-- ==== Sys2Proof/Word.lean ====
section
/-!
DEFINITION. The plain data types of the block: bytes of a stimulus, transaction IDs and the sixteen-slot
arrays they index. Every other number of the spec is an exact natural number (00_scope.md R10).
-/

namespace Sys2Proof

/-- One byte of a command word or of a sampled selector (30_encoding.md R85). -/
abbrev Byte := BitVec 8

/-- A transaction ID, "uint(0..15)": the value of a 4-bit ID signal (30_encoding.md R71, R72, R75). -/
abbrev TxnId := Fin 16

/-- An array indexed by transaction ID: sixteen slots, a fixed number (41_ledger.md R110). -/
abbrev Slots (α : Type) := Vector α 16

end Sys2Proof
end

-- YOUR TASK --
Give back exactly the lines from the one that contains "R72, R75). -/" to the end of the data above, both of those lines included.

-- WRITTEN RESPONSE --
/-- A transaction ID, "uint(0..15)": the value of a 4-bit ID signal (30_encoding.md R71, R72, R75). -/
abbrev TxnId := Fin 16

/-- An array indexed by transaction ID: sixteen slots, a fixed number (41_ledger.md R110). -/
abbrev Slots (α : Type) := Vector α 16

end Sys2Proof
end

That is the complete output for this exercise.